==== RECORD EXTRACTS ====
/-- Objects 0x1000 to 0x1fff, part 1 (R77, R83). -/
def rowsComm1 : List ObjRow := [
  ⟨0x1200, 1, 0x1, 1, 0x0, 0x0, .u 1, .ro, 1, .image, 0x2, .any⟩,
  ⟨0x1200, 1, 0x1, 1, 0x1, 0x1, .u 4, .ro, 1, .image, 0x600, .any⟩,
  ⟨0x1200, 1, 0x1, 1, 0x2, 0x2, .u 4, .ro, 1, .image, 0x580, .any⟩,
  ⟨0x1201, 3, 0x1, 1, 0x0, 0x0, .u 1, .ro, 1, .image, 0x3, .any⟩,
  ⟨0x1201, 3, 0x1, 1, 0x1, 0x1, .u 4, .rw, 2, .config, 0x80000000, .mask 0x800007FF⟩,
  ⟨0x1201, 3, 0x1, 1, 0x2, 0x2, .u 4, .rw, 2, .config, 0x80000000, .mask 0x800007FF⟩,
  ⟨0x1201, 3, 0x1, 1, 0x3, 0x3, .u 1, .rw, 2, .config, 0x0, .rng 0 127⟩,
  ⟨0x1000, 1, 0x1, 1, 0x0, 0x0, .u 4, .ro, 1, .image, 0x0, .any⟩,
  ⟨0x1001, 1, 0x1, 1, 0x0, 0x0, .u 1, .ro, 1, .image, 0x0, .any⟩,
  ⟨0x1008, 1, 0x1, 1, 0x0, 0x0, .str 16, .ro, 1, .image, 0, .any⟩,
  ⟨0x100a, 1, 0x1, 1, 0x0, 0x0, .str 32, .ro, 1, .image, 0, .any⟩,
  ⟨0x1017, 1, 0x1, 1, 0x0, 0x0, .u 2, .rw, 2, .config, 0x3e8, .any⟩,
  ⟨0x1018, 1, 0x1, 1, 0x1, 0x1, .u 4, .ro, 1, .image, 0x4a7, .any⟩,
  ⟨0x1018, 1, 0x1, 1, 0x2, 0x2, .u 4, .ro, 1, .image, 0x3240, .any⟩,
  ⟨0x1018, 1, 0x1, 1, 0x3, 0x3, .u 4, .ro, 1, .image, Config.revision, .any⟩,
  ⟨0x1018, 1, 0x1, 1, 0x4, 0x4, .u 4, .ro, 1, .image, Config.serialNumber, .any⟩,
  ⟨0x1100, 1, 0x1, 1, 0x1, 0x1, .u 2, .ro, 1, .config, 0x0, .any⟩,
  ⟨0x1100, 1, 0x1, 1, 0x2, 0x2, .u 4, .ro, 1, .vol, 0x0, .any⟩,
  ⟨0x1100, 1, 0x1, 1, 0x3, 0x3, .u 4, .ro, 1, .vol, 0x0, .any⟩,
  ⟨0x1100, 1, 0x1, 1, 0x4, 0x4, .u 4, .ro, 1, .vol, 0x0, .any⟩,
  ⟨0x1100, 1, 0x1, 1, 0x5, 0x5, .u 4, .ro, 1, .vol, 0x0, .any⟩,
  ⟨0x1100, 1, 0x1, 1, 0x6, 0x6, .u 2, .ro, 1, .vol, 0x0, .any⟩,
  ⟨0x1100, 1, 0x1, 1, 0x7, 0x7, .u 4, .ro, 1, .vol, 0x0, .any⟩,
  ⟨0x1101, 1, 0x1, 1, 0x1, 0x30, .blob 32 32, .ro, 2, .vol, 0, .any⟩,
  ⟨0x1102, 1, 0x1, 1, 0x0, 0x0, .dom 1472, .wo, 1, .config, 0, .any⟩,
  ⟨0x1103, 1, 0x1, 1, 0x0, 0x0, .dom 1472, .ro, 1, .image, 0, .any⟩,
  ⟨0x1104, 1, 0x1, 1, 0x1, 0x4, .u 4, .ro, 1, .config, 0x0, .any⟩,
  ⟨0x1110, 1, 0x1, 1, 0x1, 0x2, .u 1, .rw, 2, .config, 0x20, .rng 1 127⟩,
  ⟨0x1111, 1, 0x1, 1, 0x1, 0x1, .u 1, .rw, 2, .config, 1, .rng 0 1⟩,
  ⟨0x1111, 1, 0x1, 1, 0x2, 0x2, .u 1, .rw, 2, .config, 0, .rng 0 1⟩,
  ⟨0x1111, 1, 0x1, 1, 0x3, 0x3, .u 1, .rw, 2, .config, 0, .rng 0 1⟩,
  ⟨0x1111, 1, 0x1, 1, 0x4, 0x4, .u 1, .rw, 2, .config, 0, .rng 0 1⟩,
  ⟨0x1111, 1, 0x1, 1, 0x5, 0x5, .u 1, .rw, 2, .config, 1, .rng 0 1⟩,
  ⟨0x1111, 1, 0x1, 1, 0x6, 0x6, .u 1, .rw, 2, .config, 0, .rng 0 1⟩,
  ⟨0x1111, 1, 0x1, 1, 0x7, 0x7, .u 1, .rw, 2, .config, 0, .rng 0 1⟩,
  ⟨0x1111, 1, 0x1, 1, 0x8, 0x8, .u 1, .rw, 2, .config, 0, .rng 0 1⟩,
  ⟨0x1112, 1, 0x1, 1, 0x1, 0x20, .u 2, .rw, 2, .config, 0x0, .mask 0x17F⟩,
  ⟨0x1120, 1, 0x1, 1, 0x1, 0x1, .u 2, .rw, 2, .config, 0x1860, .rng 1024 65535⟩,
  ⟨0x1120, 1, 0x1, 1, 0x2, 0x2, .u 4, .rw, 2, .config, 0x258, .rng 60 86400⟩,
  ⟨0x1120, 1, 0x1, 1, 0x3, 0x3, .u 2, .rw, 2, .config, 0xa, .rng 1 600⟩]

/-- Objects 0x1000 to 0x1fff, part 2 (R77, R83). -/
def rowsComm2 : List ObjRow := [
  ⟨0x1121, 1, 0x1, 1, 0x1, 0x4, .u 1, .rw, 2, .config, 0x1, .rng 0 1⟩]

/-- Objects 0x1000 to 0x1fff. -/
def rowsComm : List ObjRow := rowsComm1 ++ rowsComm2

/-- Objects 0x2000 to 0x21ff, part 1 (R43, R310). -/
def rowsTick1 : List ObjRow := [
  ⟨0x2000, 1, 0x1, 1, 0x1, 0x1, .u 8, .ro, 1, .vol, 0x0, .any⟩,
  ⟨0x2000, 1, 0x1, 1, 0x2, 0x2, .u 1, .ro, 1, .vol, 0x0, .any⟩,
  ⟨0x2000, 1, 0x1, 1, 0x3, 0x3, .s 2, .ro, 1, .vol, 0x0, .any⟩,
  ⟨0x2000, 1, 0x1, 1, 0x4, 0x4, .u 4, .ro, 1, .powerOn, 0x0, .any⟩,
  ⟨0x2000, 1, 0x1, 1, 0x5, 0x5, .u 1, .ro, 1, .vol, 0x0, .any⟩,
  ⟨0x2000, 1, 0x1, 1, 0x6, 0x6, .u 1, .ro, 1, .vol, 0x0, .any⟩,
  ⟨0x2000, 1, 0x1, 1, 0x7, 0x7, .u 1, .ro, 1, .vol, 0x0, .any⟩,
  ⟨0x2000, 1, 0x1, 1, 0x10, 0x19, .u 2, .ro, 1, .vol, 0x0, .any⟩,
  ⟨0x2000, 1, 0x1, 1, 0x1a, 0x1d, .u 2, .ro, 1, .vol, 0x0, .any⟩,
  ⟨0x2100, 1, 0x1, 1, 0x1, 0x1, .u 1, .ro, 1, .vol, 0x1, .any⟩,
  ⟨0x2100, 1, 0x1, 1, 0x2, 0x2, .u 1, .ro, 1, .vol, 0x3, .any⟩,
  ⟨0x2100, 1, 0x1, 1, 0x3, 0x3, .u 8, .ro, 1, .vol, 0x0, .any⟩,
  ⟨0x2100, 1, 0x1, 1, 0x4, 0x4, .u 1, .ro, 1, .vol, 0x0, .any⟩,
  ⟨0x2100, 1, 0x1, 1, 0x5, 0x5, .u 4, .ro, 1, .config, 0x0, .any⟩,
  ⟨0x2100, 1, 0x1, 1, 0x6, 0x6, .u 4, .ro, 1, .config, 0x0, .any⟩,
  ⟨0x2100, 1, 0x1, 1, 0x7, 0x7, .u 8, .ro, 1, .config, 0x0, .any⟩,
  ⟨0x2100, 1, 0x1, 1, 0x8, 0x8, .u 1, .ro, 1, .config, 0x0, .any⟩,
  ⟨0x2100, 1, 0x1, 1, 0x9, 0x9, .u 1, .wo, 18, .vol, 0, .rng 1 1⟩,
  ⟨0x2100, 1, 0x1, 1, 0xa, 0xa, .u 4, .ro, 1, .config, 0x0, .any⟩,
  ⟨0x2100, 1, 0x1, 1, 0xb, 0xb, .u 4, .ro, 1, .warm, 0x0, .any⟩,
  ⟨0x2110, 1, 0x1, 1, 0x1, 0x40, .u 1, .rw, 2, .config, 0x1, .mask 0x1F⟩,
  ⟨0x2111, 1, 0x1, 1, 0x1, 0x8, .u 2, .rw, 2, .config, 0x5, .rng 1 200⟩,
  ⟨0x2112, 1, 0x1, 1, 0x1, 0x1, .u 1, .ro, 1, .vol, 0x0, .any⟩,
  ⟨0x2112, 1, 0x1, 1, 0x2, 0x2, .u 4, .ro, 1, .vol, 0x0, .any⟩,
  ⟨0x2112, 1, 0x1, 1, 0x3, 0x3, .u 1, .ro, 1, .vol, 0x0, .any⟩]

/-- Objects 0x2000 to 0x21ff. -/
def rowsTick : List ObjRow := rowsTick1

/-- Objects 0x2200 to 0x23ff, part 1 (R595, R596, R597). -/
def rowsKey1 : List ObjRow := [
  ⟨0x2200, 1, 0x1, 1, 0x1, 0x1, .u 1, .ro, 1, .key, 0x0, .any⟩,
  ⟨0x2200, 1, 0x1, 1, 0x2, 0x2, .u 1, .wo, 30, .vol, 0, .any⟩,
  ⟨0x2200, 1, 0x1, 1, 0x3, 0x3, .u 4, .ro, 1, .key, 0x0, .any⟩,
  ⟨0x2200, 1, 0x1, 1, 0x4, 0x4, .u 8, .ro, 1, .key, 0x0, .any⟩,
  ⟨0x2200, 1, 0x1, 1, 0x5, 0x5, .u 4, .ro, 1, .key, 0x0, .any⟩,
  ⟨0x2280, 1, 0x1, 1, 0x1, 0x1, .u 4, .ro, 1, .key, 0x20424, .any⟩,
  ⟨0x2281, 2, 0x1, 1, 0x1, 0x1, .u 4, .ro, 1, .key, 0x1000482, .any⟩,
  ⟨0x2283, 1, 0x1, 1, 0x1, 0x1, .u 4, .ro, 1, .key, 0x1100124, .any⟩,
  ⟨0x2284, 1, 0x1, 1, 0x1, 0x1, .u 4, .ro, 1, .key, 0x1100224, .any⟩,
  ⟨0x2285, 1, 0x1, 1, 0x1, 0x1, .u 4, .ro, 1, .key, 0x1100324, .any⟩,
  ⟨0x2286, 1, 0x1, 1, 0x1, 0x1, .u 4, .ro, 1, .key, 0x1100424, .any⟩,
  ⟨0x2287, 1, 0x1, 1, 0x1, 0x1, .u 4, .ro, 1, .key, 0x0, .any⟩,
  ⟨0x2288, 1, 0x1, 1, 0x1, 0x1, .u 4, .ro, 1, .key, 0x1100361, .any⟩,
  ⟨0x2289, 7, 0x1, 1, 0x1, 0x1, .u 4, .ro, 1, .key, 0x0, .any⟩,
  ⟨0x2290, 1, 0x1, 1, 0x1, 0x1, .u 4, .ro, 1, .key, 0x2100128, .any⟩,
  ⟨0x2291, 1, 0x1, 1, 0x1, 0x1, .u 4, .ro, 1, .key, 0x2100228, .any⟩,
  ⟨0x2292, 1, 0x1, 1, 0x1, 0x1, .u 4, .ro, 1, .key, 0x2100328, .any⟩,
  ⟨0x2293, 1, 0x1, 1, 0x1, 0x1, .u 4, .ro, 1, .key, 0x2100428, .any⟩,
  ⟨0x2294, 20, 0x1, 1, 0x1, 0x1, .u 4, .ro, 1, .key, 0x0, .any⟩,
  ⟨0x22a8, 8, 0x1, 1, 0x1, 0x1, .u 4, .ro, 1, .key, 0x1100142, .any⟩,
  ⟨0x22b0, 8, 0x1, 1, 0x1, 0x1, .u 4, .ro, 1, .key, 0x1100130, .any⟩,
  ⟨0x22b8, 72, 0x1, 1, 0x1, 0x1, .u 4, .ro, 1, .key, 0x0, .any⟩,
  ⟨0x2280, 128, 0x1, 1, 0x2, 0x2, .u 1, .ro, 1, .key, 0x0, .any⟩,
  ⟨0x2280, 128, 0x1, 1, 0x3, 0x3, .blob 0 57, .ro, 1, .key, 0, .any⟩,
  ⟨0x2280, 128, 0x1, 1, 0x4, 0x4, .blob 0 76, .wo, 30, .vol, 0, .any⟩,
  ⟨0x2280, 128, 0x1, 1, 0x5, 0x5, .blob 16 187, .ro, 30, .vol, 0, .any⟩,
  ⟨0x2280, 128, 0x1, 1, 0x6, 0x6, .blob 0 114, .wo, 30, .vol, 0, .any⟩,
  ⟨0x2280, 128, 0x1, 1, 0x7, 0x7, .u 4, .ro, 1, .key, 0x0, .any⟩,
  ⟨0x2280, 128, 0x1, 1, 0x8, 0x8, .bool, .wo, 10, .vol, 0, .any⟩,
  ⟨0x2280, 128, 0x1, 1, 0x9, 0x9, .bool, .wo, 30, .vol, 0, .any⟩,
  ⟨0x2280, 128, 0x1, 1, 0xa, 0xa, .u 4, .ro, 1, .vol, 0x0, .any⟩,
  ⟨0x2280, 128, 0x1, 1, 0xb, 0xb, .blob 0 57, .ro, 1, .key, 0, .any⟩,
  ⟨0x2280, 128, 0x1, 1, 0xc, 0xc, .u 8, .ro, 1, .key, 0x0, .any⟩,
  ⟨0x2300, 1, 0x1, 1, 0x1, 0x1, .blob 8 8, .wo, 22, .vol, 0, .any⟩,
  ⟨0x2300, 1, 0x1, 1, 0x2, 0x2, .u 1, .ro, 1, .vol, 0x0, .any⟩,
  ⟨0x2311, 3, 0x1, 1, 0x1, 0x1, .u 4, .ro, 1, .key, Config.factoryVersion, .any⟩,
  ⟨0x2311, 3, 0x1, 1, 0x2, 0x2, .u 4, .ro, 1, .vol, 0x0, .any⟩,
  ⟨0x2311, 3, 0x1, 1, 0x3, 0x3, .u 4, .ro, 1, .key, Config.factoryVersion, .any⟩,
  ⟨0x2311, 3, 0x1, 1, 0x4, 0x4, .u 1, .ro, 1, .key, 0x0, .any⟩,
  ⟨0x2311, 3, 0x1, 1, 0x5, 0x5, .u 1, .ro, 1, .vol, 0x0, .any⟩]

/-- Objects 0x2200 to 0x23ff, part 2 (R595, R596, R597). -/
def rowsKey2 : List ObjRow := [
  ⟨0x2311, 3, 0x1, 1, 0x6, 0x6, .u 2, .ro, 1, .vol, 0x0, .any⟩,
  ⟨0x2311, 3, 0x1, 1, 0x7, 0x7, .u 2, .ro, 1, .vol, 0x0, .any⟩,
  ⟨0x2311, 3, 0x1, 1, 0x8, 0x8, .u 4, .ro, 1, .vol, 0x0, .any⟩,
  ⟨0x2311, 3, 0x1, 1, 0x9, 0x9, .u 8, .ro, 1, .vol, 0x0, .any⟩,
  ⟨0x2311, 3, 0x1, 1, 0xa, 0xa, .u 4, .ro, 1, .vol, 0x0, .any⟩,
  ⟨0x2311, 3, 0x1, 1, 0xb, 0xb, .blob 64 64, .ro, 1, .vol, 0, .any⟩,
  ⟨0x2320, 1, 0x1, 1, 0x1, 0x1, .u 4, .ro, 1, .config, 0x0, .any⟩,
  ⟨0x2320, 1, 0x1, 1, 0x2, 0x2, .u 2, .ro, 1, .config, 0x0, .any⟩,
  ⟨0x2320, 1, 0x1, 1, 0x3, 0x3, .u 2, .ro, 1, .config, 0x0, .any⟩,
  ⟨0x2320, 1, 0x1, 1, 0x4, 0x4, .blob 512 512, .ro, 5, .config, 0, .any⟩,
  ⟨0x2320, 1, 0x1, 1, 0x5, 0x5, .u 4, .ro, 1, .config, 0x0, .any⟩,
  ⟨0x2320, 1, 0x1, 1, 0x6, 0x6, .u 8, .ro, 1, .config, 0x0, .any⟩,
  ⟨0x2330, 1, 0x1, 1, 0x1, 0x1, .blob 4104 4104, .wo, 18, .vol, 0, .any⟩,
  ⟨0x2330, 1, 0x1, 1, 0x2, 0x2, .bool, .rw, 18, .config, 0x1, .any⟩,
  ⟨0x2330, 1, 0x1, 1, 0x3, 0x3, .u 1, .ro, 1, .vol, 0x0, .any⟩,
  ⟨0x2330, 1, 0x1, 1, 0x4, 0x4, .u 4, .ro, 1, .vol, 0x0, .any⟩]

/-- Objects 0x2200 to 0x23ff. -/
def rowsKey : List ObjRow := rowsKey1 ++ rowsKey2

/-- Objects 0x2400 to 0x24ff, part 1 (R616). -/
def rowsLog1 : List ObjRow := [
  ⟨0x2400, 1, 0x1, 1, 0x1, 0x1, .u 4, .ro, 1, .warm, 0x0, .any⟩,
  ⟨0x2400, 1, 0x1, 1, 0x2, 0x2, .u 1, .rw, 2, .config, 0x0, .mask 3⟩,
  ⟨0x2400, 1, 0x1, 1, 0x4, 0x4, .u 4, .rw, 2, .config, 0x1, .any⟩,
  ⟨0x2400, 1, 0x1, 1, 0x5, 0x5, .u 4, .rw, 2, .config, 0x1, .any⟩,
  ⟨0x2400, 1, 0x1, 1, 0x6, 0x6, .u 4, .ro, 1, .vol, 0x0, .any⟩,
  ⟨0x2410, 1, 0x1, 1, 0x1, 0x8, .u 4, .ro, 1, .vol, 0x0, .any⟩,
  ⟨0x2410, 1, 0x1, 1, 0x9, 0x9, .blob 32 32, .wo, 2, .vol, 0, .any⟩,
  ⟨0x2420, 1, 0x1, 1, 0x1, 0x1, .u 4, .ro, 1, .warm, 0, .any⟩,
  ⟨0x2421, 2, 0x1, 1, 0x1, 0x1, .u 4, .ro, 1, .config, 0, .any⟩,
  ⟨0x2420, 1, 0x1, 1, 0x2, 0x2, .u 4, .ro, 1, .warm, 0, .any⟩,
  ⟨0x2421, 2, 0x1, 1, 0x2, 0x2, .u 4, .ro, 1, .config, 0, .any⟩,
  ⟨0x2420, 3, 0x1, 1, 0x3, 0x3, .u 4, .ro, 1, .vol, 0x0, .any⟩,
  ⟨0x2420, 3, 0x1, 1, 0x4, 0x4, .u 4, .ro, 1, .vol, 0x0, .any⟩,
  ⟨0x2420, 3, 0x1, 1, 0x5, 0x5, .u 8, .ro, 1, .vol, 0x0, .any⟩,
  ⟨0x2420, 3, 0x1, 1, 0x6, 0x6, .u 4, .ro, 1, .vol, 0x0, .any⟩,
  ⟨0x2440, 1, 0x1, 1, 0x1, 0x1, .u 1, .ro, 1, .vol, 0x0, .any⟩,
  ⟨0x2440, 1, 0x1, 1, 0x2, 0x2, .u 4, .ro, 1, .vol, 0x0, .any⟩,
  ⟨0x2440, 1, 0x1, 1, 0x3, 0x3, .u 4, .ro, 1, .vol, 0x0, .any⟩,
  ⟨0x2440, 1, 0x1, 1, 0x4, 0x4, .u 4, .ro, 1, .vol, 0x0, .any⟩,
  ⟨0x2480, 128, 0x1, 1, 0x1, 0x80, .blob 32 32, .ro, 1, .warm, 0, .any⟩]

/-- Objects 0x2400 to 0x24ff. -/
def rowsLog : List ObjRow := rowsLog1

/-- Objects 0x2500 to 0x267f, part 1 (R535, R536, R537, R562, R563, R564). -/
def rowsPort1 : List ObjRow := [
  ⟨0x2510, 32, 0x1, 1, 0x1, 0x1, .u 1, .rw, 2, .config, 3, .rng 0 6⟩,
  ⟨0x2530, 1, 0x1, 1, 0x1, 0x1, .u 1, .rw, 2, .config, 5, .rng 0 6⟩,
  ⟨0x2531, 1, 0x1, 1, 0x1, 0x1, .u 1, .rw, 2, .config, 4, .rng 0 6⟩,
  ⟨0x2532, 1, 0x1, 1, 0x1, 0x1, .u 1, .rw, 2, .config, 2, .rng 0 6⟩,
  ⟨0x2533, 1, 0x1, 1, 0x1, 0x1, .u 1, .rw, 2, .config, 5, .rng 0 6⟩,
  ⟨0x2534, 1, 0x1, 1, 0x1, 0x1, .u 1, .rw, 2, .config, 4, .rng 0 6⟩,
  ⟨0x2535, 1, 0x1, 1, 0x1, 0x1, .u 1, .rw, 2, .config, 1, .rng 0 6⟩,
  ⟨0x2510, 32, 0x1, 1, 0x2, 0x2, .u 1, .rw, 2, .config, 8, .rng 1 255⟩,
  ⟨0x2530, 1, 0x1, 1, 0x2, 0x2, .u 1, .rw, 2, .config, 128, .rng 1 255⟩,
  ⟨0x2531, 1, 0x1, 1, 0x2, 0x2, .u 1, .rw, 2, .config, 192, .rng 1 255⟩,
  ⟨0x2532, 1, 0x1, 1, 0x2, 0x2, .u 1, .rw, 2, .config, 128, .rng 1 255⟩,
  ⟨0x2533, 1, 0x1, 1, 0x2, 0x2, .u 1, .rw, 2, .config, 64, .rng 1 255⟩,
  ⟨0x2534, 1, 0x1, 1, 0x2, 0x2, .u 1, .rw, 2, .config, 192, .rng 1 255⟩,
  ⟨0x2535, 1, 0x1, 1, 0x2, 0x2, .u 1, .rw, 2, .config, 16, .rng 1 255⟩,
  ⟨0x2510, 38, 0x1, 1, 0x3, 0x3, .u 2, .ro, 1, .vol, 0x0, .any⟩,
  ⟨0x2510, 38, 0x1, 1, 0x4, 0x4, .u 4, .ro, 1, .vol, 0x0, .any⟩,
  ⟨0x2510, 38, 0x1, 1, 0x5, 0x5, .u 4, .ro, 1, .vol, 0x0, .any⟩,
  ⟨0x2510, 38, 0x1, 1, 0x6, 0x6, .u 4, .ro, 1, .vol, 0x0, .any⟩,
  ⟨0x2510, 38, 0x1, 1, 0x7, 0x7, .u 4, .ro, 1, .vol, 0x0, .any⟩,
  ⟨0x2510, 38, 0x1, 1, 0x8, 0x8, .u 4, .rw, 2, .config, 0x0, .any⟩,
  ⟨0x2510, 38, 0x1, 1, 0x9, 0x9, .u 4, .ro, 1, .vol, 0x0, .any⟩,
  ⟨0x2510, 38, 0x1, 1, 0xa, 0xa, .u 1, .ro, 1, .vol, 0x0, .any⟩,
  ⟨0x2510, 38, 0x1, 1, 0xb, 0xb, .u 1, .ro, 1, .vol, 0, .any⟩,
  ⟨0x2510, 38, 0x1, 1, 0xc, 0xc, .u 4, .ro, 1, .vol, 0x0, .any⟩,
  ⟨0x2500, 1, 0x1, 1, 0x1, 0x1, .bool, .wo, 2, .vol, 0, .any⟩,
  ⟨0x2540, 6, 0x1, 1, 0x1, 0x1, .u 2, .ro, 1, .vol, 0xff, .any⟩,
  ⟨0x2540, 6, 0x1, 1, 0x2, 0x2, .u 8, .ro, 1, .vol, 0x0, .any⟩,
  ⟨0x2540, 6, 0x1, 1, 0x3, 0x3, .u 8, .ro, 1, .vol, 0x0, .any⟩,
  ⟨0x2540, 6, 0x1, 1, 0x4, 0xb, .u 2, .ro, 1, .vol, 0x0, .any⟩,
  ⟨0x2580, 1, 0x1, 1, 0x1, 0x1, .u 4, .wo, 1, .vol, 0, .mask 0xFFFF⟩,
  ⟨0x2580, 1, 0x1, 1, 0x2, 0x2, .u 4, .wo, 18, .vol, 0, .mask 0xFFFF⟩,
  ⟨0x2580, 1, 0x1, 1, 0x3, 0x3, .u 4, .ro, 1, .vol, 0x0, .any⟩,
  ⟨0x2600, 1, 0x1, 1, 0x1, 0x1, .u 4, .ro, 1, .vol, 0x0, .any⟩,
  ⟨0x2600, 1, 0x1, 1, 0x2, 0x2, .u 4, .ro, 1, .vol, 0x0, .any⟩,
  ⟨0x2608, 1, 0x1, 1, 0x0, 0x0, .blob 256 256, .rw, 2, .config, 0, .any⟩,
  ⟨0x2610, 1, 0x1, 1, 0x1, 0x1, .u 1, .ro, 1, .vol, 0x0, .any⟩,
  ⟨0x2610, 1, 0x1, 1, 0x2, 0x2, .u 4, .ro, 1, .vol, 0x0, .any⟩,
  ⟨0x2610, 1, 0x1, 1, 0x3, 0x3, .u 4, .ro, 1, .vol, 0x0, .any⟩,
  ⟨0x2610, 1, 0x1, 1, 0x4, 0x4, .u 4, .ro, 1, .vol, 0x0, .any⟩,
  ⟨0x2610, 1, 0x1, 1, 0x5, 0x5, .u 4, .ro, 1, .vol, 0x0, .any⟩]

/-- Objects 0x2500 to 0x267f, part 2 (R535, R536, R537, R562, R563, R564). -/
def rowsPort2 : List ObjRow := [
  ⟨0x2618, 9, 0x1, 1, 0x1, 0x1, .bool, .rw, 2, .config, 0x1, .any⟩,
  ⟨0x2618, 9, 0x1, 1, 0x2, 0x2, .u 2, .ro, 1, .vol, 0x0, .any⟩,
  ⟨0x2618, 9, 0x1, 1, 0x3, 0x3, .u 4, .ro, 1, .vol, 0x0, .any⟩,
  ⟨0x2618, 9, 0x1, 1, 0x4, 0x4, .u 4, .ro, 1, .vol, 0x0, .any⟩,
  ⟨0x2630, 1, 0x1, 1, 0x1, 0x1, .blob 32 32, .wo, 2, .vol, 0, .any⟩,
  ⟨0x2630, 1, 0x1, 1, 0x2, 0x2, .u 1, .ro, 1, .vol, 0x0, .any⟩,
  ⟨0x2640, 2, 0x1, 1, 0x1, 0x1, .u 8, .rw, 2, .config, Config.macAddress, .mask 0xFFFFFFFFFFFF⟩,
  ⟨0x2640, 2, 0x1, 1, 0x2, 0x2, .u 4, .rw, 2, .config, 0x0, .any⟩,
  ⟨0x2640, 2, 0x1, 1, 0x3, 0x3, .u 1, .rw, 2, .config, 0x18, .rng 0 32⟩,
  ⟨0x2640, 2, 0x1, 1, 0x4, 0x4, .u 4, .rw, 2, .config, 0x0, .any⟩,
  ⟨0x2640, 2, 0x1, 1, 0x5, 0x5, .blob 17 17, .rw, 2, .config, 0, .any⟩,
  ⟨0x2640, 2, 0x1, 1, 0x6, 0x6, .u 1, .ro, 1, .vol, 0x0, .any⟩,
  ⟨0x2660, 2, 0x1, 1, 0x1, 0x1, .u 1, .ro, 1, .vol, 0x0, .any⟩,
  ⟨0x2660, 2, 0x1, 1, 0x2, 0x2, .u 1, .ro, 1, .vol, 0xff, .any⟩,
  ⟨0x2660, 2, 0x1, 1, 0x3, 0x3, .u 2, .ro, 1, .vol, 0x0, .any⟩,
  ⟨0x2660, 2, 0x1, 1, 0x4, 0x4, .u 4, .ro, 1, .vol, 0x0, .any⟩,
  ⟨0x2660, 2, 0x1, 1, 0x5, 0x5, .u 4, .ro, 1, .vol, 0x0, .any⟩,
  ⟨0x2668, 1, 0x1, 1, 0x1, 0x1, .u 1, .ro, 1, .vol, 0x0, .any⟩,
  ⟨0x2668, 1, 0x1, 1, 0x2, 0x2, .bool, .ro, 1, .vol, 0x0, .any⟩,
  ⟨0x2668, 1, 0x1, 1, 0x3, 0x3, .u 2, .ro, 1, .vol, 0x0, .any⟩]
====
- DESCRIPTION OF THE TASK -
Return every line from the records above that holds the word "factoryVersion".

- OUTPUT FOR THIS EXERCISE -
  ⟨0x2311, 3, 0x1, 1, 0x1, 0x1, .u 4, .ro, 1, .key, Config.factoryVersion, .any⟩,
  ⟨0x2311, 3, 0x1, 1, 0x3, 0x3, .u 4, .ro, 1, .key, Config.factoryVersion, .any⟩,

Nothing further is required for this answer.